# December CP Gear Contest - Winter Photos



## Mike Bobbitt (2 Dec 2007)

OK, we're going to try something a little different this month. Rather than just a "generic" photo contest, this time we're going with a winter theme. Anything related to snow/Christmas/holidays etc. is fair game. For those overseas, there doesn't have to be snow in the frame, take a shot of the ANP wearing Santa hats, tow a sled from your LAV, make a Christmas dinner out of IMPs - be creative!

As usual, the winning photo will earn it's creator a $80 CPGear gift certificate.

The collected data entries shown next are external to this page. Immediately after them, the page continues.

theorem decideSetLaneFlags_badValue {p : Bytes} (hp : p.length = 3) (h : 1 < byteAt p 1 ∨ 1 < byteAt p 2) :
    decideSetLaneFlags p s = s.deny .badValue := by
  unfold decideSetLaneFlags
  rw [sized_right (by rw [hp]; rfl)]
  exact if_pos h

theorem decideSetLaneFlags_noBay {p : Bytes} (hp : p.length = 3) (h : ¬ (1 < byteAt p 1 ∨ 1 < byteAt p 2))
    (hb : s.nBays < byteAt p 0) : decideSetLaneFlags p s = s.deny .noSuchBay := by
  unfold decideSetLaneFlags
  rw [sized_right (by rw [hp]; rfl)]
  dsimp only
  rw [if_neg h]
  exact if_neg (Nat.not_le.2 hb)

/-- The state with the flags of the meant bays written. -/
def flagsWritten (s : State) (n : Nat) (d f : Bool) : State :=
  mapped s fun r => if meant n r then { r with lane := flagLane d f r.lane } else r

theorem decideSetLaneFlags_good {p : Bytes} (hp : p.length = 3) (h : ¬ (1 < byteAt p 1 ∨ 1 < byteAt p 2))
    (hb : ¬ s.nBays < byteAt p 0) (hn : (s.bays.map (·.num)).Nodup) : decideSetLaneFlags p s
      = (consultAll (openedAsks (byteAt p 0) (byteAt p 1 == 1) (byteAt p 2 == 1) s.bays)
        (flagsWritten s (byteAt p 0) (byteAt p 1 == 1) (byteAt p 2 == 1))).accept [] := by
  unfold decideSetLaneFlags
  rw [sized_right (by rw [hp]; rfl)]
  dsimp only
  rw [if_neg h, flagAt_eq fun h1 => h (.inl h1), flagAt_eq fun h2 => h (.inr h2)]
  refine (if_pos (Nat.not_lt.1 hb)).trans ?_
  dsimp only
  rw [flags_run hn]
  rfl

theorem inner_flagsWritten (hi : inner s) (n : Nat) (d f : Bool) : inner (flagsWritten s n d f) :=
  inner_reflagged hi fun r => by
    split
    exacts [⟨Edited.of_lane r _, rfl, _, _, _, rfl⟩, Reflagged.refl r]

theorem consultAll_hub (l : List (Nat × Ask)) (s : State) : (consultAll l s).hub = s.hub :=
  foldl_keeps (P := fun t => t.hub = s.hub) (fun t x h => by
    have := (outer_iff _ _).1 (outer_consultOwner t x.1 x.2)
    exact this.2.2.1.trans h) l s rfl

/-- One ask is opened: its owner decides it. -/
theorem askDecided_of_asksDecided (hi : inner v) (hv : v.sameButOutput u) (hn : (v.store.map (·.num)).Nodup)
    (hd : AsksDecided [(b, a)] u t) (ht : t.sameButOutput (consultAll [(b, a)] v).settle) : AskDecided u t b a where
  leads := askLeads_imp (fun _ h => h.1) hd
  served k hk hs hr hf := by
    have hserved : (v.served b k).sameButOutput (u.served b k) := by
      obtain ⟨_, _, _, _, _, _, rfl⟩ := exists_output hv
      rfl
    obtain ⟨_, _, _, _, _, _, rfl⟩ := exists_output hv
    have he : consultAll [(b, a)] v = v.serveWaits b k := by
      show v.consultOwner b a = _
      unfold State.consultOwner
      rw [hk]
      exact decideProfileAsk_serves hn hs hr hf
    rw [he] at ht
    exact ((sameBut_output hserved).trans (sameBut_served hi hs)).trans (sameBut_output ht)

/-- Settles O19: the lane flags, and the asks they open, decided by their owners. -/
theorem setLaneFlagsWritesFlags : Obligations.SetLaneFlagsWritesFlags := by
  intro s tag p hq hl hc hp meant'
  have hlen : p.length ≤ 512 := by omega
  split
  · rename_i hv
    exact replies_request (k := .setLaneFlags) (l := .ofInputs s.pins) hl hlen (.inr hc) rfl
      (decideSetLaneFlags_badValue (s := taken s) hp hv) rfl (taken_sameButOutput s)
  · rename_i hv
    split
    · rename_i hb
      exact replies_request (k := .setLaneFlags) (l := .ofInputs s.pins) hl hlen (.inr hc) rfl
        (decideSetLaneFlags_noBay (s := taken s) hp hv hb) rfl (taken_sameButOutput s)
    · rename_i hb
      intro u opens' waiting decides hn
      have hd := decideSetLaneFlags_good (s := taken s) hp hv hb hn
      have hw : waiting = openedAsks (byteAt p 0) (byteAt p 1 == 1) (byteAt p 2 == 1) s.bays := by
        have h0 {i : Nat} (hi : ¬ 1 < byteAt p i) : (byteAt p i == 0) = !(byteAt p i == 1) := by
          rcases (by omega : byteAt p i = 0 ∨ byteAt p i = 1) with h | h <;> rw [h] <;> rfl
        have ho : opens' = opens (byteAt p 0) (byteAt p 1 == 1) (byteAt p 2 == 1) := by
          funext r
          show (meant' r && (r.lane.hubDefer || r.lane.hubRefuse) && byteAt p 1 == 0 && byteAt p 2 == 0) = _
          rw [h0 fun h1 => hv (.inl h1), h0 fun h2 => hv (.inr h2)]
          rfl
        show (s.bays.filter opens').filterMap _ = _
        rw [ho]
        rfl
      have hi := inner_flagsWritten (inner_taken hq) (byteAt p 0) (byteAt p 1 == 1) (byteAt p 2 == 1)
      have hus : (flagsWritten (taken s) (byteAt p 0) (byteAt p 1 == 1) (byteAt p 2 == 1)).sameButOutput u := rfl
      have hrp : (flagsWritten (taken s) (byteAt p 0) (byteAt p 1 == 1) (byteAt p 2 == 1)).hub.replyPending = true := rfl
      have hcu : (flagsWritten (taken s) (byteAt p 0) (byteAt p 1 == 1) (byteAt p 2 == 1)).committed = true := hc
      have hst : (flagsWritten (taken s) (byteAt p 0) (byteAt p 1 == 1) (byteAt p 2 == 1)).store = s.store := rfl
      rw [show (taken s).bays = s.bays from rfl, ← hw] at hd
      generalize flagsWritten (taken s) (byteAt p 0) (byteAt p 1 == 1) (byteAt p 2 == 1) = v at hd hi hus hrp hcu hst
      obtain ⟨t, ht, ha, hs⟩ := decides_request (c := .setLaneFlags tag p) (k := .setLaneFlags) (l := .ofInputs s.pins) hl hlen
        (.inr hc) rfl hd (by rw [settle_hub, consultAll_hub]; exact hrp)
      refine ⟨fun h0 => ⟨t, ht, ha, sameButOutput_trans hs ?_⟩, fun hns => ?_⟩
      · rw [h0]
        show v.settle.sameButOutput u
        rw [settle_of_inner hi]
        exact hus
      · have hnv : (v.store.map (·.num)).Nodup := hst ▸ hns
        have hall : AsksDecided waiting u t := asksDecided_output waiting
          (asksDecided waiting (hw ▸ hn.sublist (openedAsks_bays _ _ _ s.bays)) (w := v.work) hcu hnv hs) hus
        refine ⟨fun b a hba => ⟨t, ht, ha, ?_⟩, t, ht, ha, hall⟩
        rw [hba] at hall hs
        exact askDecided_of_asksDecided hi hus hnv hall hs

Standard Contest Rules Apply:


All photos must conform with the Conduct Guidelines.
The winner will receive an $80 CPGear gift certificate as a prize.
You can enter as many photos as you like.
Photos must be uploaded into the Milnet.ca Photo Contest album in the photo gallery in order to be eligible.
The winning entry will be selected based on rating and views. If there is a tie, or other factors will be used.
The contest closes at midnight ET on December 31st, 2007.
OPSEC/PERSEC must be observed at all times.
Photos must be original, or contributor must hold the photo copyright.
All uploaded photos will be retained by Milnet.ca and may be used at a later date.
Photos must not be offensive in nature.
Photos from previous Milnet.ca Photo Contests are not eligible.

Related links:


Milnet.ca Photo Contest Gallery
Upload a Photo

Remember, be creative, unique or humourous to increase your chances of winning. Good luck, and don't forget to rate the photos that others enter! (Yes, you can even rate your own photo - once.) If anyone has any questions, just let me know. May the best shutterbug win!


Cheers
Mike


----------



## Mike Baker (2 Dec 2007)

I'll be sure to get a few good ones with my army.ca toque on


----------



## Mike Bobbitt (5 Dec 2007)

No pictures? No sandbox stories? What's up with the contests this month? Looks like the first submission to both may take it!


----------



## Klc (5 Dec 2007)

Is there a gallery for this month? It IS December, right?


----------



## Mike Baker (5 Dec 2007)

Mike Bobbitt said:
			
		

> No pictures? No sandbox stories? What's up with the contests this month? Looks like the first submission to both may take it!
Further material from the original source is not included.